With that in mind, what you’re watching with March Madness is only kind of basketball. It’s a show. It’s glittery and it’s fun, but resembles the sport that the big boys are playing in the L in form only. That’s where I find Moore’s Lifetime/IFC metaphor particularly apt. It’s not that the pro game is particularly intellectual in nature (though it certainly does seem to spark more intelligent discourse than a lot of other sports, which probably includes NCAA ball), but to assume that independent cinema is somehow deeply intellectual is an equally misled assumption. It’s simply more engaging on any level aside from our most base. Human beings love to watch train wrecks, read chain e-mail stories of triumph or heartbreak, and generally digest as much drama as humanly possible. It’s interesting. It’s exciting. I get that. But the intrigue and excitement isn’t coming from the basketball, it’s coming from the tournament framework. It’s artificially created to drum up interest at the sake of actual competition. It taps into something very real and evocative, and it can be appreciated for that. But while the one-and-done format is incredible for entertainment value, casual/mainstream interest, and TV ratings, it’s not so great for actually crowning a real champion.
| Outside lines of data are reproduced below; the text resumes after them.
-- ==== Sys2Proof/Laws/Records.lean ====
section
/-! SUPPORT. What the offer of one record leaves behind, in the words of the statements: stored behind LOSS and SYNC,
lost and counted, or taken out of an entry's reservation (R99, R103, R104, R117 to R124). -/
namespace Sys2Proof.Machine

theorem groupPlaced_clears (f : Option (Addr × Byte)) (s : State) :
    (groupPlaced (needsLoss s) (needsSync s) f s.tbs.timestamp s.tcu).lossCount = 0
    ∧ (groupPlaced (needsLoss s) (needsSync s) f s.tbs.timestamp s.tcu).syncNeeded = false
    ∧ (groupPlaced (needsLoss s) (needsSync s) f s.tbs.timestamp s.tcu).lastSyncHigh
        = s.tbs.timestamp.extractLsb' 16 16 := by
  have hl : needsLoss s = false → s.tcu.lossCount = 0 := fun h => by
    simpa [needsLoss] using h
  have hs : needsSync s = false →
      s.tcu.syncNeeded = false ∧ s.tcu.lastSyncHigh = s.tbs.timestamp.extractLsb' 16 16 := fun h => by
    simp only [needsSync, Bool.or_eq_false_iff, decide_eq_false_iff_not, ne_eq, Decidable.not_not] at h
    exact ⟨h.1, h.2.symm⟩
  generalize needsLoss s = l at hl ⊢
  generalize needsSync s = y at hs ⊢
  unfold groupPlaced
  cases l <;> cases y <;> cases f <;> simp_all

/-- R103, R104, R117: a placed group, as the statements say it. -/
theorem placed_stored {r : Record} {f : Option (Addr × Byte)} {b : Nat} {s t : State}
    (h1 : t.tst = (appendGroup (composeGroup r s) b s).tst)
    (h2 : t.tcu = groupPlaced (needsLoss s) (needsSync s) f s.tbs.timestamp s.tcu) : RecordStored r s t := by
  have := groupPlaced_clears f s
  exact ⟨by rw [h1]; simp, by rw [h2]; exact this.1, by rw [h2]; exact this.2.1, by rw [h2]; exact this.2.2⟩

theorem offerRecord_stored {r : Record} {f : Option (Addr × Byte)} {s : State}
    (h : FitsAsItIs s (composeGroup r s).flatten.length) :
    RecordStored r s (offerRecord r .unbacked f s).2 ∧ (offerRecord r .unbacked f s).2.ott = s.ott := by
  rw [flatten_length] at h
  rw [offerRecord_fits h]
  exact ⟨placed_stored (f := f) (b := fill s) (by simp) (by simp), by simp⟩

/-- R101: an event record whose group fits is stored. -/
theorem offerEvent_stored {r : Record} {s : State} (h : FitsAsItIs s (composeGroup r s).flatten.length) :
    RecordStored r s (offerEvent r s) ∧ (offerEvent r s).ott = s.ott := offerRecord_stored h

/-- R104: a group dropped and counted, as the statements say it. -/
theorem offerRecord_lost {r : Record} {b : Backing} {f : Option (Addr × Byte)} {s : State} (hm : modeOf s ≠ .off)
    (h : storeTake (composeGroup r s) r.length b s = (.droppedCounted, s)) :
    RecordLost s (offerRecord r b f s).2 ∧ (offerRecord r b f s).2.ott = s.ott := by
  have hb : Cause.loss.bit.getLsbD 3 = true := rfl
  simp only [offerRecord, hm, if_false, h]
  refine ⟨⟨by simp, by simp [groupDropped], by simp [groupDropped], by simp [groupDropped], ?_⟩, by simp⟩
  rw [raise_pending, hb, Bool.or_true]

/-- R99, R122, R124: the RESPONSE record of a traced entry. -/
theorem offerRecord_response (r : Record) (n : Fin 64) (s : State) :
    ResponseRecordTaken r n s (offerRecord r (.reservation n) none s).2 := by
  have hgl := flatten_length (composeGroup r s)
  refine ⟨fun m hm => offerRecord_entry_other (fun h => hm (by cases h; rfl)), fun h => ?_, fun hm hr => ⟨fun hf => ?_,
    fun hx hf => ?_⟩, fun hm hf => ?_⟩
  · rw [offerRecord_off h]; exact ⟨rfl, rfl, rfl⟩
  · have hu : slotsOf (composeGroup r s) - r.length ≤ unclaimedFree s := by
      simp only [unclaimedFree, freeSlots, Config.storeSlots] at *; omega
    have hs : storeTake (composeGroup r s) r.length (.reservation n) s = (.placed, appendGroup (composeGroup r s) (fill s)
        (setEntry n { entry s n with reservation := (entry s n).reservation - r.length } s)) := by
      simp [storeTake, hm, stallTake, hu, hr]
    have ho : modeOf s ≠ .off := by rw [hm]; decide
    simp only [offerRecord, ho, if_false, hs]
    refine ⟨placed_stored (f := none) (b := fill s) (by simp) (by simp), ?_⟩
    rw [entry_congr (State.setTcu_ott _ _), entry_congr (appendGroup_frame _ _ _).1, entry_setEntry_self]
  · have hu : ¬ (slotsOf (composeGroup r s) - r.length ≤ unclaimedFree s) := by
      simp only [unclaimedFree, freeSlots, Config.storeSlots] at *; omega
    refine offerRecord_lost (by rw [hm]; decide) ?_
    simp [storeTake, hm, stallTake, hu]
  · rw [hgl] at hf
    have hs : storeTake (composeGroup r s) r.length (.reservation n) s
        = storeTake (composeGroup r s) r.length .unbacked s := by
      unfold storeTake; split <;> first | rfl | (rename_i h; exact absurd h hm)
    have he : offerRecord r (.reservation n) none s = offerRecord r .unbacked none s := by simp only [offerRecord, hs]
    rw [he]
    exact offerRecord_stored (by rw [hgl]; exact hf)

/-- After a stored record the next one needs neither LOSS nor SYNC at the same timestamp (R103). -/
theorem RecordStored.next_group {r q : Record} {s t : State} (h : RecordStored r s t) (hb : t.tbs = s.tbs) :
    composeGroup q t = [q] := by
  obtain ⟨_, h1, h2, h3⟩ := h
  simp [composeGroup, needsLoss, needsSync, h1, h2, h3, hb]

/-- Room for two records is room for the second once the first is stored. -/
theorem RecordStored.fits_next {r q : Record} {k : Nat} {s t : State} (h : RecordStored r s t) (hb : t.tbs = s.tbs)
    (ho : t.ott = s.ott) (hc : t.tcu.capture = s.tcu.capture)
    (hf : FitsAsItIs s ((composeGroup r s).flatten.length + k)) :
    FitsAsItIs t k ∧ ((composeGroup q t).flatten.length = q.length) := by
  have hm : modeOf t = modeOf s := by simp [modeOf, h.1]
  have hfill : fill t = fill s + (composeGroup r s).flatten.length := by
    simp only [fill, egressTail, h.1, slotsOf_append, flatten_length]; omega
  refine ⟨⟨by rw [hm]; exact hf.1, fun x => by rw [h.1]; exact hf.2.1 (by rw [← hm]; exact x), ?_⟩, ?_⟩
  · rw [hfill, reserved_congr ho, claim_congr hc]
    have := hf.2.2
    omega
  · rw [h.next_group hb]; simp

/-- R94: the capture decision. -/
theorem eligible_iff {hits : Byte} {s : State} : eligible hits s = true ↔ Captured hits s := by
  unfold eligible Captured
  cases s.tcu.byChannels <;> simp [and_assoc]

/-- R98: the two records of a captured fenced request, with room for both. -/
theorem fencedRecords_stored {t : RqpTxn} {q : Record} {s : State}
    (hq : q = requestFull t.req (withFirstBeat t.req s) true slotNone s.tbs.timestamp)
    (hf : FitsAsItIs s ((composeGroup q s).flatten.length + 1)) :
    (fencedRecords t s).tst.records = s.tst.records ++ composeGroup q s
        ++ [responseRecord .fenced t.req.initiator t.req.tag slotNone 0 none s.tbs.timestamp]
    ∧ (fencedRecords t s).tcu.refValid = true ∧ (fencedRecords t s).tcu.refAddr = t.req.addr
    ∧ (fencedRecords t s).tcu.refContext = t.req.context := by
  have hf1 : FitsAsItIs s (slotsOf (composeGroup q s)) := by
    rw [← flatten_length]; exact ⟨hf.1, hf.2.1, by have := hf.2.2; omega⟩
  have ho := offerRecord_fits (f := some (t.req.addr, t.req.context)) hf1
  have hs := (offerRecord_stored (f := some (t.req.addr, t.req.context)) (r := q) (s := s)
    (by rw [flatten_length]; exact hf1)).1
  have hb := (offerRecord_frame q .unbacked (some (t.req.addr, t.req.context)) s)
  have hcap := (offerRecord_tcu q .unbacked (some (t.req.addr, t.req.context)) s).2.2.2.2
  have hott := offerRecord_unbacked_frame q (some (t.req.addr, t.req.context)) s
  have href : (offerRecord q .unbacked (some (t.req.addr, t.req.context)) s).2.tcu.refValid = true
      ∧ (offerRecord q .unbacked (some (t.req.addr, t.req.context)) s).2.tcu.refAddr = t.req.addr
      ∧ (offerRecord q .unbacked (some (t.req.addr, t.req.context)) s).2.tcu.refContext = t.req.context := by
    rw [ho]; simp [groupPlaced]
  have hyes : (offerRecord q .unbacked (some (t.req.addr, t.req.context)) s).1 = true := by rw [ho]
  unfold fencedRecords
  simp only [← hq, hyes, if_true]
  clear ho hyes hf1
  generalize (offerRecord q .unbacked (some (t.req.addr, t.req.context)) s).2 = u at hs hb hcap hott href ⊢
  have hbs : u.tbs = s.tbs := by simp [hb]
  have hfu := hs.fits_next (q := responseRecord .fenced t.req.initiator t.req.tag slotNone 0 none u.tbs.timestamp) hbs hott
    hcap hf
  have hlen : (responseRecord .fenced t.req.initiator t.req.tag slotNone 0 none u.tbs.timestamp).length = 1 := rfl
  rw [hlen] at hfu
  have hfit : FitsAsItIs u (composeGroup
      (responseRecord .fenced t.req.initiator t.req.tag slotNone 0 none u.tbs.timestamp) u).flatten.length := by
    rw [hfu.2]; exact hfu.1
  have h2 := (offerEvent_stored hfit).1
  have h3 := offerEvent_fits (by rw [← flatten_length]; exact hfit)
  have hn : needsSync u = false := by simp [needsSync, hs.2.2.1, hs.2.2.2, hbs]
  refine ⟨?_, ?_⟩
  · rw [h2.1, hs.next_group hbs]
    show u.tst.records ++ _ = _
    rw [hs.1, hbs]
  · rw [h3, hn]
    simp only [groupPlaced, State.setTcu_tcu, Bool.false_eq_true, if_false]
    split <;> exact href

/-- R98, R101, R122: a record without a reservation and a RESPONSE record behind it. -/
theorem RecordThenResponse.of_offers {r q : Record} {n : Fin 64} {s t u : State}
    (h1 : FitsAsItIs s (composeGroup r s).flatten.length → RecordStored r s t) (ho : t.ott = s.ott) (hb : t.tbs = s.tbs)
    (hc : t.tcu.capture = s.tcu.capture) (h2 : ResponseRecordTaken q n t u) : RecordThenResponse r q n s u := by
  intro hf hr
  have hs : RecordStored r s t := h1 ⟨hf.1, hf.2.1, by have := hf.2.2; omega⟩
  have hg := hs.next_group hb (q := q)
  have ht := hs.1
  have hm : modeOf t = modeOf s := by simp [modeOf, ht]
  have hfill : fill t = fill s + (composeGroup r s).flatten.length := by
    simp only [fill, egressTail, ht, slotsOf_append, flatten_length]; omega
  have hres : reserved t = reserved s := reserved_congr ho
  have hcl : claim t = claim s := claim_congr hc
  have he : entry t n = entry s n := entry_congr ho n
  have hq : (composeGroup q t).flatten.length = q.length := by rw [hg]; simp
  have h3 := hf.2.2
  by_cases hst : modeOf s = .streamStall
  · have := (h2.2.2.1 (by rw [hm]; exact hst) (by rw [he]; exact hr hst)).1 (by
      rw [if_pos hst] at h3; rw [hq, hfill, hres, hcl]; omega)
    rw [this.1.1, hg, ht, this.2, he]
    simp [hst]
  · have := h2.2.2.2 (by rw [hm]; exact hst) ⟨by rw [hm]; exact hf.1, fun h => by
        rw [ht]; exact hf.2.1 (by rw [← hm]; exact h), by
      rw [if_neg hst] at h3; rw [hq, hfill, hres, hcl]; omega⟩
    rw [this.1.1, hg, ht, entry_congr this.2, he]
    simp [hst]

/-- R59, R99, R174: a response answered FORWARD. -/
theorem answerResponse_forwarded {x : RspTxn} {s : State} (h : s.rsp.inProcess = some x) :
    ResponseForwarded x s (answerResponse false s) := by
  refine ⟨?_, fun ht => ?_, fun ht => ?_, by simp, by simp, by simp, by simp, by simp, by simp, by simp, by simp⟩
  · simp [answerResponse, h, upstreamAnswer]
  · simp [answerResponse, h, ht]
  · have hrec : responseRecord (recordStatus x false) (entry s x.slot).initiator (entry s x.slot).tag (slotCode x.slot)
        (satHalf (s.tbs.timestamp - (entry s x.slot).stamp).toNat) (responseData (entry s x.slot) x false s)
        s.tbs.timestamp
        = entryRecord (if x.status = .okay then .okay else .fault) (recordedBeat x.slot x.status x.data s) x.slot s := by
      simp only [entryRecord, slotCode, responseData, recordedBeat, recordStatus, Bool.false_eq_true, if_false, true_and]
      cases hx : x.status <;> simp
    have := offerRecord_response (entryRecord (if x.status = .okay then .okay else .fault)
      (recordedBeat x.slot x.status x.data s) x.slot s) x.slot s
    simp only [answerResponse, h, ht, if_true, hrec]
    exact this

/-- R118: the oldest records leave, one by one, until the group fits. -/
theorem ringRemove_drop (size : Nat) : ∀ (rs : List Record) (free n : Nat), n ≤ rs.length →
    size ≤ free + slotsOf (rs.take n) → (∀ j < n, free + slotsOf (rs.take j) < size) →
    ringRemove free size rs = (n, rs.drop n) := by
  intro rs
  induction rs with
  | nil => intro free n hn _ _; have : n = 0 := by simpa using hn
           subst this; rfl
  | cons r rs ih =>
    intro free n hn h1 h2
    unfold ringRemove
    cases n with
    | zero => rw [if_pos (by simpa [slotsOf] using h1)]; rfl
    | succ n =>
      have h0 := h2 0 (by omega)
      have hso : ∀ l : List Record, slotsOf (r :: l) = r.length + slotsOf l := fun l => by simp [slotsOf]
      rw [if_neg (by simp [slotsOf] at h0; omega), ih (free + r.length) n (by simpa using hn)
        (by rw [List.take_succ_cons, hso] at h1; omega)
        (fun j hj => by have := h2 (j + 1) (by omega); rw [List.take_succ_cons, hso] at this; omega)]
      rfl

end Sys2Proof.Machine
end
Which kind of (not really) segues into another point: for some reason, the point of comparison has become March NBA vs. March Madness, and that’s not really fair. If the argument is that the NBA’s regular season is in a lull and boring at this point, it’s hardly fair to compare it to the most competitive portion of any sport’s term: the playoff. If you’re comparing the NBA to the NCAA, you should be looking at the regular season vs. the regular season, and the playoffs versus the tourney. I’d take the NBA regular season over the college season in a landslide; the college regular season is entirely irrelevant. Teams play in-conference and select out-of-conference foes, and though I know the selection committee does their best in determining tournament seeding, that factor along with many others goes into an ultimately doomed analysis that has a huge impact on how the tourney plays out, regardless of its lack of validity.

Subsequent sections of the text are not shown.